- **Given data**:
/-! ### Requests that are taken: every command, at the ends of the ranges of its arguments -/

def idle : State := at' .idle
def conf : State := at' .configure
def serv : State := at' .service
def zeros (n : Nat) : List Byte := List.replicate n 0
def retiring (r : Nat) (s : State) : State := { s with sys.retired := [{ resource := r, tick := 0, cause := 0 }] }
def looped : Wiring := { nx := 1, ny := 1, nu := 1, nr := 1, repetitive := true, repIndex := 127 }
def loopAt (l : Nat) (r : RunState) (s : State) : State :=
  updLoop l (fun x => { x with run := r, byCommand := true }) { s with cfg.loops := s.cfg.loops.put l { wiring := looped } }
def owning (p : Nat) (o : Byte) (f : Byte) (s : State) : State :=
  { s with cfg.points := s.cfg.points.put p { owner := o, format := f }, pts.inForce := s.pts.inForce.put p { owner := o, format := f } }
def snap : Snapshot := { tick := 0, entries := {}, owners := {}, used := 0 }
def repSnap : RepSnap := { rep := 0, tick := 0, period := 0x20000, mem0 := {}, mem1 := {}, used := 0 }
def step0 : Machine.Step := { assigns := [], trans := [], pause := false }
def recipe0 : Image := { recipe := 1, period := 100, abortFirst := 1, steps := [step0, step0], bytes := [1] }
def seqAt (r : SeqRun) (s : State) : State := updSeq 15 (fun x => { x with run := r, active := some recipe0 }) s
def task0 : TaskRec :=
  { core := 3, task := 7, priority := 0, event := false, cycle := 1, phase := 0, trigPoint := 0, trigOp := 0, maxSkips := 0,
    level := 0, hyst := 0, inputs := [], outputs := [], latches := [] }
def prog0 : ProgSet := { id := 1, name := [], period := 100, instanceLen := 0, retentiveLen := 0, crc := 0, tasks := [task0], bytes := [] }
def cursorFor (m : Nat) (s : State) : State :=
  { s with rcd.cursors := s.rcd.cursors.put 15 { mailbox := m, audit := false, pos := 0 } }
def noSafety : SafetyCfg :=
  { pairs := [], logic := [], outputs := [], forceOff := [], holds := [], lockout := none, flags := [], lockStages := [],
    lockAxes := [], axes := [], conns := [], confirmTail := [] }
def inSession (f : State → State := id) : State :=
  at' .service fun s => f { s with saf.session := some (2, 0), saf.password := some (0, 0) }
def paired (r : PairMode) (s : State) : State := { s with cfg.pair := { paired := true }, par.role := r }

def moduleCases : List Case :=
  [(.identify, [], idle),
   (.getMode, [], idle),
   (.getMailbox, [(1, 63)], idle),
   (.getDrops, [], idle),
   (.getChallenge, [], idle),
   (.enterService, [(32, 0)], idle),
   (.leaveService, [], serv),
   (.enterConfigure, [], idle)] ++
  [(.goIdle, [], at' .configure fun s => { s with cfg.freeRun := true }),
   (.goIdle, [], at' .configure fun s => paired .unpaired { s with cfg.freeRun := true }),
   (.restartSupervisor, [], idle),
   (.restartModule, [], idle),
   (.setCompat, [(1, 3)], conf),
   (.setBinding, [(1, 63), (1, 0), (10, 0)], serv),
   (.getBindings, [], idle),
   (.setMailboxPort, [(2, 1024)], serv)] ++
  [(.getTime, [], idle),
   (.getTimeDetail, [], idle),
   (.setTick, [(2, 1000), (1, 10)], conf),
   (.setTimeRole, [(1, 0), (4, 0)], conf),
   (.setTimeRole, [(1, 1), (4, 0)], conf),
   (.setGptp, [(1, 127), (1, 1)], conf),
   (.stepTime, [], conf)]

- **Task brief**:
All entries above must be reproduced without a single change.

- **Result**:
/-! ### Requests that are taken: every command, at the ends of the ranges of its arguments -/

def idle : State := at' .idle
def conf : State := at' .configure
def serv : State := at' .service
def zeros (n : Nat) : List Byte := List.replicate n 0
def retiring (r : Nat) (s : State) : State := { s with sys.retired := [{ resource := r, tick := 0, cause := 0 }] }
def looped : Wiring := { nx := 1, ny := 1, nu := 1, nr := 1, repetitive := true, repIndex := 127 }
def loopAt (l : Nat) (r : RunState) (s : State) : State :=
  updLoop l (fun x => { x with run := r, byCommand := true }) { s with cfg.loops := s.cfg.loops.put l { wiring := looped } }
def owning (p : Nat) (o : Byte) (f : Byte) (s : State) : State :=
  { s with cfg.points := s.cfg.points.put p { owner := o, format := f }, pts.inForce := s.pts.inForce.put p { owner := o, format := f } }
def snap : Snapshot := { tick := 0, entries := {}, owners := {}, used := 0 }
def repSnap : RepSnap := { rep := 0, tick := 0, period := 0x20000, mem0 := {}, mem1 := {}, used := 0 }
def step0 : Machine.Step := { assigns := [], trans := [], pause := false }
def recipe0 : Image := { recipe := 1, period := 100, abortFirst := 1, steps := [step0, step0], bytes := [1] }
def seqAt (r : SeqRun) (s : State) : State := updSeq 15 (fun x => { x with run := r, active := some recipe0 }) s
def task0 : TaskRec :=
  { core := 3, task := 7, priority := 0, event := false, cycle := 1, phase := 0, trigPoint := 0, trigOp := 0, maxSkips := 0,
    level := 0, hyst := 0, inputs := [], outputs := [], latches := [] }
def prog0 : ProgSet := { id := 1, name := [], period := 100, instanceLen := 0, retentiveLen := 0, crc := 0, tasks := [task0], bytes := [] }
def cursorFor (m : Nat) (s : State) : State :=
  { s with rcd.cursors := s.rcd.cursors.put 15 { mailbox := m, audit := false, pos := 0 } }
def noSafety : SafetyCfg :=
  { pairs := [], logic := [], outputs := [], forceOff := [], holds := [], lockout := none, flags := [], lockStages := [],
    lockAxes := [], axes := [], conns := [], confirmTail := [] }
def inSession (f : State → State := id) : State :=
  at' .service fun s => f { s with saf.session := some (2, 0), saf.password := some (0, 0) }
def paired (r : PairMode) (s : State) : State := { s with cfg.pair := { paired := true }, par.role := r }

def moduleCases : List Case :=
  [(.identify, [], idle),
   (.getMode, [], idle),
   (.getMailbox, [(1, 63)], idle),
   (.getDrops, [], idle),
   (.getChallenge, [], idle),
   (.enterService, [(32, 0)], idle),
   (.leaveService, [], serv),
   (.enterConfigure, [], idle)] ++
  [(.goIdle, [], at' .configure fun s => { s with cfg.freeRun := true }),
   (.goIdle, [], at' .configure fun s => paired .unpaired { s with cfg.freeRun := true }),
   (.restartSupervisor, [], idle),
   (.restartModule, [], idle),
   (.setCompat, [(1, 3)], conf),
   (.setBinding, [(1, 63), (1, 0), (10, 0)], serv),
   (.getBindings, [], idle),
   (.setMailboxPort, [(2, 1024)], serv)] ++
  [(.getTime, [], idle),
   (.getTimeDetail, [], idle),
   (.setTick, [(2, 1000), (1, 10)], conf),
   (.setTimeRole, [(1, 0), (4, 0)], conf),
   (.setTimeRole, [(1, 1), (4, 0)], conf),
   (.setGptp, [(1, 127), (1, 1)], conf),
   (.stepTime, [], conf)]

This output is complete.